Almodóvar racconta nessi e ragioni del suo ultimo film, il ventunesimo, Dolor y Gloria, in concorso a Cannes. Il racconto chiaramente autobiografico di un regista anziano (interpretato da Antonio Banderas) che ricorda la sua vita, a partire dall’infanzia della Mancha: «Non essendo mai stato un nostalgico, è difficile che per indole volga lo sguardo al passato», spiega il regista. «Erano 15 anni che non mi guardavo indietro ed è avvenuto nuovamente perché in età matura ho avvertito una sensazione strana. La sensazione che c’era qualcosa della mia infanzia che non mi piaceva e, nonostante avessi girato su quell’età due film di stampo opposto, La mala educación e Volver, non ci avevo riflettuto abbastanza». Nell’intervista Almodóvar descrive gli anni in cui lasciò il suo piccolo paese d’origine per perdersi nella creatività e negli eccessi della Madrid della Movida: «Avevo una vocazione molto concreta: volevo fare il regista. E non avevo nessuno che mi facilitasse il percorso. Sapevo che riuscire o meno dipendeva solo da me. Dal disordine mi ha salvato la vocazione».

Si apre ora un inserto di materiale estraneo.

-- ==== Sys2Proof/Laws/Ops.lean ====
section
/-! SUPPORT. One lemma for each shared operation that says once everything it can do, and that every operation on the frame
buffer keeps its canonical form. -/

namespace Sys2Proof.Laws

open Sys2Proof.Machine

variable {s t : State} {x y : Int} {c : Color} {p q : Point}

/-! ### Raw accesses -/

theorem fbRead_eq_some : fbRead s x y = some c ↔ inBounds s.cfg x y ∧ c = s.fb.read (cellNumber s.cfg x y) := by
  unfold fbRead; split_ifs with h
  · simp only [Option.some.injEq]; exact ⟨fun e => ⟨h, e.symm⟩, fun e => e.2.symm⟩
  · simp [h]

theorem fbRead_eq_none : fbRead s x y = none ↔ ¬ inBounds s.cfg x y := by
  unfold fbRead; split_ifs with h <;> simp [h]

theorem fbWrite_eq_some : fbWrite x y c s = some t ↔
    inBounds s.cfg x y ∧ t = { s with fb := s.fb.write (cellNumber s.cfg x y) c } := by
  unfold fbWrite; split_ifs with h
  · simp only [Option.some.injEq]; exact ⟨fun e => ⟨h, e.symm⟩, fun e => e.2.symm⟩
  · simp [h]

theorem fbWrite_eq_none : fbWrite x y c s = none ↔ ¬ inBounds s.cfg x y := by
  unfold fbWrite; split_ifs with h <;> simp [h]

/-! ### The canonical form -/

theorem wf_draw (h : s.fb.wf (cellCount s.cfg) = true) : (draw x y c s).fb.wf (cellCount s.cfg) = true := wf_drawCell h

theorem wf_drawCells {ps : List Point} (h : s.fb.wf (cellCount s.cfg) = true) :
    (drawCells ps c s).fb.wf (cellCount s.cfg) = true := wf_foldl_drawCell h

theorem wf_fill : (fill c s).fb.wf (cellCount s.cfg) = true := wf_buildFrom

theorem wf_fillOnce {n : BitVec 4} : (fillOnce n s).fb.wf (cellCount s.cfg) = true := wf_buildFrom

theorem wf_paint {pat : Pattern} : (paint pat s).fb.wf (cellCount s.cfg) = true := wf_buildFrom

theorem wf_fbWrite (h : s.fb.wf (cellCount s.cfg) = true) (e : fbWrite x y c s = some t) :
    t.fb.wf (cellCount t.cfg) = true := by
  obtain ⟨hb, rfl⟩ := fbWrite_eq_some.mp e
  exact wf_write h (cellNumber_lt hb)

theorem wfFrom_filterMap {n k lo : Nat} (f : Nat → Color) (h : lo + k ≤ n) :
    Memory.wfFrom n lo ((List.range' lo k).filterMap fun a => if f a = Config.unlisted then none else some (a, f a)) = true := by
  induction k generalizing lo with
  | zero => rfl
  | succ k ih =>
    have := ih (lo := lo + 1) (by omega)
    rw [List.range'_succ, List.filterMap_cons]
    split_ifs with hc
    · exact wfFrom_weaken this (by omega)
    · exact wfFrom_cons.mpr ⟨le_rfl, by omega, hc, this⟩

theorem wf_resetWith (cfg : Config) : (State.resetWith cfg).fb.wf (cellCount cfg) = true :=
  wfFrom_filterMap _ (Nat.le_of_eq (Nat.zero_add _))

theorem read_filterMap {k lo a : Nat} (f : Nat → Color) (h : lo ≤ a) (h' : a < lo + k) :
    Memory.read ((List.range' lo k).filterMap fun a => if f a = Config.unlisted then none else some (a, f a)) a = f a := by
  induction k generalizing lo with
  | zero => omega
  | succ k ih =>
    rw [List.range'_succ, List.filterMap_cons]
    by_cases e : a = lo
    · subst e
      split_ifs with hc
      · rw [hc]; exact read_below (wfFrom_filterMap (n := a + 1 + k) f le_rfl) (by omega)
      · simp [Memory.read]
    · have := ih (lo := lo + 1) (by omega) (by omega)
      split_ifs with hc
      · exact this
      · simpa [Memory.read, e] using this

/-! ### What full-buffer operations leave in each cell -/

theorem read_fill (hb : inBounds s.cfg x y) : (fill c s).fb.read (cellNumber s.cfg x y) = c :=
  read_buildFrom (f := fun _ => c) _ (Nat.zero_le _) (by have := cellNumber_lt hb; omega)

/-- R47: the cell `(x, y)` of a painted buffer holds the pattern's colour there. -/
theorem read_paint {pat : Pattern} (hb : inBounds s.cfg x y) :
    (paint pat s).fb.read (cellNumber s.cfg x y) = patternColor s.cfg pat x.toNat y.toNat := by
  have hx : x.toNat < s.cfg.width := by obtain ⟨h1, h2, -⟩ := hb; omega
  rw [paint_fb, read_buildFrom _ (Nat.zero_le _) (by have := cellNumber_lt hb; omega)]
  simp only [cellNumber, Nat.mul_comm _ s.cfg.width]
  rw [Nat.mul_add_mod, Nat.mod_eq_of_lt hx, Nat.mul_add_div (by omega), Nat.div_eq_of_lt hx, Nat.add_zero]

/-! ### Accumulators -/

theorem append2_cases (a : Acc2) (p : Point) :
    (a.slot0 = .unset ∧ a.append p = ⟨p, a.slot1⟩) ∨
    (a.slot0 ≠ .unset ∧ a.slot1 = .unset ∧ a.append p = ⟨a.slot0, p⟩) ∨
    (a.slot0 ≠ .unset ∧ a.slot1 ≠ .unset ∧ a.append p = a) := by
  unfold Acc2.append; split_ifs with h0 h1
  · exact .inl ⟨h0, rfl⟩
  · exact .inr (.inl ⟨h0, h1, rfl⟩)
  · exact .inr (.inr ⟨h0, h1, rfl⟩)

theorem append3_cases (a : Acc3) (p : Point) :
    (a.slot0 = .unset ∧ a.append p = ⟨p, a.slot1, a.slot2⟩) ∨
    (a.slot0 ≠ .unset ∧ a.slot1 = .unset ∧ a.append p = ⟨a.slot0, p, a.slot2⟩) ∨
    (a.slot0 ≠ .unset ∧ a.slot1 ≠ .unset ∧ a.slot2 = .unset ∧ a.append p = ⟨a.slot0, a.slot1, p⟩) ∨
    (a.slot0 ≠ .unset ∧ a.slot1 ≠ .unset ∧ a.slot2 ≠ .unset ∧ a.append p = a) := by
  unfold Acc3.append; split_ifs with h0 h1 h2
  · exact .inl ⟨h0, rfl⟩
  · exact .inr (.inl ⟨h0, h1, rfl⟩)
  · exact .inr (.inr (.inl ⟨h0, h1, h2, rfl⟩))
  · exact .inr (.inr (.inr ⟨h0, h1, h2, rfl⟩))

/-- R116, R118: `SEL n` writes `sel` and at most resets one accumulator. -/
theorem select_cases (n : BitVec 4) (s : State) :
    select n s = { s with sel := n } ∨
    (s.mode = .draw ∧ n ≠ s.sel ∧
      ((n = 3#4 ∧ select n s = { s with sel := n, accLine := .unset }) ∨
       (n = 4#4 ∧ select n s = { s with sel := n, accRect := .unset }) ∨
       (n = 5#4 ∧ select n s = { s with sel := n, accTri := .unset }))) := by
  unfold select activate; split_ifs with h h3 h4 h5
  · exact .inr ⟨h.1, h.2, .inl ⟨h3, rfl⟩⟩
  · exact .inr ⟨h.1, h.2, .inr (.inl ⟨h4, rfl⟩)⟩
  · exact .inr ⟨h.1, h.2, .inr (.inr ⟨h5, rfl⟩)⟩
  · exact .inl rfl
  · exact .inl rfl

/-- R140: a capture does nothing, fills a slot, or renders a complete line and resets. -/
theorem captureLine_cases (s : State) :
    (s.btnFlag = false ∧ captureLine s = s) ∨
    (s.btnFlag = true ∧ (s.accLine.append s.cur).slot1 = .unset ∧
      captureLine s = { s with accLine := s.accLine.append s.cur }) ∨
    (s.btnFlag = true ∧ (s.accLine.append s.cur).slot1 ≠ .unset ∧
      captureLine s = { drawCells (lineCells (s.accLine.append s.cur).slot0 (s.accLine.append s.cur).slot1) s.drawColor s
        with accLine := .unset }) := by
  unfold captureLine completeLine; split_ifs with hb h
  · exact .inr (.inr ⟨hb, h, rfl⟩)
  · exact .inr (.inl ⟨hb, not_not.mp h, rfl⟩)
  · exact .inl ⟨by simpa using hb, rfl⟩

/-- R141. -/
theorem captureRect_cases (s : State) :
    (s.btnFlag = false ∧ captureRect s = s) ∨
    (s.btnFlag = true ∧ (s.accRect.append s.cur).slot1 = .unset ∧
      captureRect s = { s with accRect := s.accRect.append s.cur }) ∨
    (s.btnFlag = true ∧ (s.accRect.append s.cur).slot1 ≠ .unset ∧
      captureRect s = { drawCells (rectCells (s.accRect.append s.cur).slot0 (s.accRect.append s.cur).slot1) s.drawColor s
        with accRect := .unset }) := by
  unfold captureRect completeRect; split_ifs with hb h
  · exact .inr (.inr ⟨hb, h, rfl⟩)
  · exact .inr (.inl ⟨hb, not_not.mp h, rfl⟩)
  · exact .inl ⟨by simpa using hb, rfl⟩

/-- R142. -/
theorem captureTri_cases (s : State) :
    (s.btnFlag = false ∧ captureTri s = s) ∨
    (s.btnFlag = true ∧ (s.accTri.append s.cur).slot2 = .unset ∧
      captureTri s = { s with accTri := s.accTri.append s.cur }) ∨
    (s.btnFlag = true ∧ (s.accTri.append s.cur).slot2 ≠ .unset ∧
      captureTri s = { drawCells (triCells (s.accTri.append s.cur).slot0 (s.accTri.append s.cur).slot1
        (s.accTri.append s.cur).slot2) s.drawColor s with accTri := .unset }) := by
  unfold captureTri completeTri; split_ifs with hb h
  · exact .inr (.inr ⟨hb, h, rfl⟩)
  · exact .inr (.inl ⟨hb, not_not.mp h, rfl⟩)
  · exact .inl ⟨by simpa using hb, rfl⟩

/-! ### The movement tick -/

/-- R162: one axis moves by at most one cell and, from a position in range, stays in range. -/
theorem moveAxis_range {joy neutral threshold extent : Nat} {k : Int} (h0 : 0 ≤ k) (h1 : k ≤ (extent : Int) - 1) :
    0 ≤ moveAxis joy neutral threshold extent k ∧ moveAxis joy neutral threshold extent k ≤ (extent : Int) - 1 := by
  unfold moveAxis; split_ifs <;> omega

/-- R163: the trace draw changes at most the frame buffer. -/
theorem traceDraw_eq (s : State) :
    traceDraw s = { s with fb := if traceActive s then drawCell s.cfg s.drawColor s.fb s.cur else s.fb } := by
  unfold traceDraw draw; split_ifs <;> rfl

/-- The state after the steps T1 to T3 of a tick. -/
def afterTrace (s : State) : State := traceDraw (moveCursor (recordPrevious s))

/-- R160: everything a tick can do: the moving branch, a stationary tick that counts, a stationary tick that toggles. -/
theorem tick_cases (h : tick s = some t) :
    (cursorMoved (afterTrace s) ∧ inBounds s.cfg s.cur.x s.cur.y ∧
      inBounds s.cfg (afterTrace s).cur.x (afterTrace s).cur.y ∧
      t = { afterTrace s with
        fb := (afterTrace s).fb.write (cellNumber s.cfg s.cur.x s.cur.y) s.prevColor,
        prevColor := ((afterTrace s).fb.write (cellNumber s.cfg s.cur.x s.cur.y) s.prevColor).read
          (cellNumber s.cfg (afterTrace s).cur.x (afterTrace s).cur.y) }) ∨
    (¬ cursorMoved (afterTrace s) ∧ s.blinkCnt + 1 ≠ s.cfg.blinkThreshold ∧
      t = { afterTrace s with blinkCnt := s.blinkCnt + 1 }) ∨
    (¬ cursorMoved (afterTrace s) ∧ s.blinkCnt + 1 = s.cfg.blinkThreshold ∧
      inBounds s.cfg (afterTrace s).cur.x (afterTrace s).cur.y ∧
      t = { afterTrace s with
        fb := (afterTrace s).fb.write (cellNumber s.cfg (afterTrace s).cur.x (afterTrace s).cur.y)
          (if s.blinkOn then s.prevColor else s.cfg.highlight),
        blinkOn := !s.blinkOn, blinkCnt := 0, btnFlag := s.btnFlag || (s.button && !s.btnPrev), btnPrev := s.button,
        trace := .btn s.button :: s.trace }) := by
  have hu : afterTrace s = { moveCursor (recordPrevious s) with fb := (afterTrace s).fb } := by
    unfold afterTrace; rw [traceDraw_eq]
  have hcfg : (afterTrace s).cfg = s.cfg := by rw [hu]; rfl
  have hprev : (afterTrace s).prev = s.cur := by rw [hu]; rfl
  have hpc : (afterTrace s).prevColor = s.prevColor := by rw [hu]; rfl
  have hbc : (afterTrace s).blinkCnt = s.blinkCnt := by rw [hu]; rfl
  have hbo : (afterTrace s).blinkOn = s.blinkOn := by rw [hu]; rfl
  have hbt : (afterTrace s).button = s.button := by rw [hu]; rfl
  have hbf : (afterTrace s).btnFlag = s.btnFlag := by rw [hu]; rfl
  have hbp : (afterTrace s).btnPrev = s.btnPrev := by rw [hu]; rfl
  have htr : (afterTrace s).trace = s.trace := by rw [hu]; rfl
  change (if cursorMoved (afterTrace s) then vacateAndRemember (afterTrace s) else stationary (afterTrace s)) = some t at h
  generalize afterTrace s = u at *
  clear hu
  split_ifs at h with hm
  · left
    simp only [vacateAndRemember, Option.bind_eq_some_iff, Option.map_eq_some_iff] at h
    obtain ⟨v, hv, k, hk, rfl⟩ := h
    obtain ⟨hb, rfl⟩ := fbWrite_eq_some.mp hv
    obtain ⟨hb', rfl⟩ := fbRead_eq_some.mp hk
    rw [hcfg] at hb; rw [show State.cfg _ = s.cfg from hcfg] at hb'
    rw [hprev] at hb
    exact ⟨hm, hb, hb', by simp only [hcfg, hprev, hpc]⟩
  · right
    simp only [stationary] at h
    split_ifs at h with hc
    · right
      simp only [toggleBlink, Option.map_eq_some_iff] at h
      obtain ⟨v, hv, rfl⟩ := h
      obtain ⟨hb, rfl⟩ := fbWrite_eq_some.mp hv
      refine ⟨hm, by rw [← hbc, ← hcfg]; exact hc, hcfg ▸ hb, ?_⟩
      simp only [sampleButton, emit, blinkColor, hcfg, hpc, hbo, hbt, hbf, hbp, htr]
      cases s.blinkOn <;> rfl
    · left
      obtain rfl := Option.some.inj h
      exact ⟨hm, by rw [← hbc, ← hcfg]; exact hc, by rw [hbc]⟩

/-! ### The agents -/

/-- R92: a completion has its effect on a busy axis, and none on an idle one. -/
theorem completeConversion_cases (a : Axis) (s : State) :
    (s.conv.get a = .busy ∧ completeConversion a s = { s with
      sample := s.sample.set a (s.adcIn.get a), fresh := s.fresh.set a true, conv := s.conv.set a .idle }) ∨
    (s.conv.get a ≠ .busy ∧ completeConversion a s = s) := by
  unfold completeConversion; split_ifs with h
  · exact .inl ⟨h, rfl⟩
  · exact .inr ⟨h, rfl⟩

/-- R232: a base tick fires the flag or counts. -/
theorem timerFire_cases (s : State) :
    (s.timerDiv ≤ s.timerCnt + 1 ∧ timerFire s = { s with movementDue := true, timerCnt := 0 }) ∨
    (s.timerCnt + 1 < s.timerDiv ∧ timerFire s = { s with timerCnt := s.timerCnt + 1 }) := by
  unfold timerFire; split_ifs with h
  · exact .inl ⟨h, rfl⟩
  · exact .inr ⟨by omega, rfl⟩

end Sys2Proof.Laws
end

E definisce il suo lavoro con parole nette: «È un mestiere che ha a che fare con l’incertezza, la parola che alla fine lo definisce meglio di tutte le altre. Un regista che pensa di avere sufficiente esperienza per dire “il mio prossimo film andrà bene” non lo capirò mai. Il prossimo film può andare sempre male e non dipende da quanti ne hai messi alle spalle o da quanto domini il linguaggio, ma da una serie di fattori insondabili» e affronta anche il tema dal disgusto per il sistema educativo religioso che lo vide come alunno in seminario.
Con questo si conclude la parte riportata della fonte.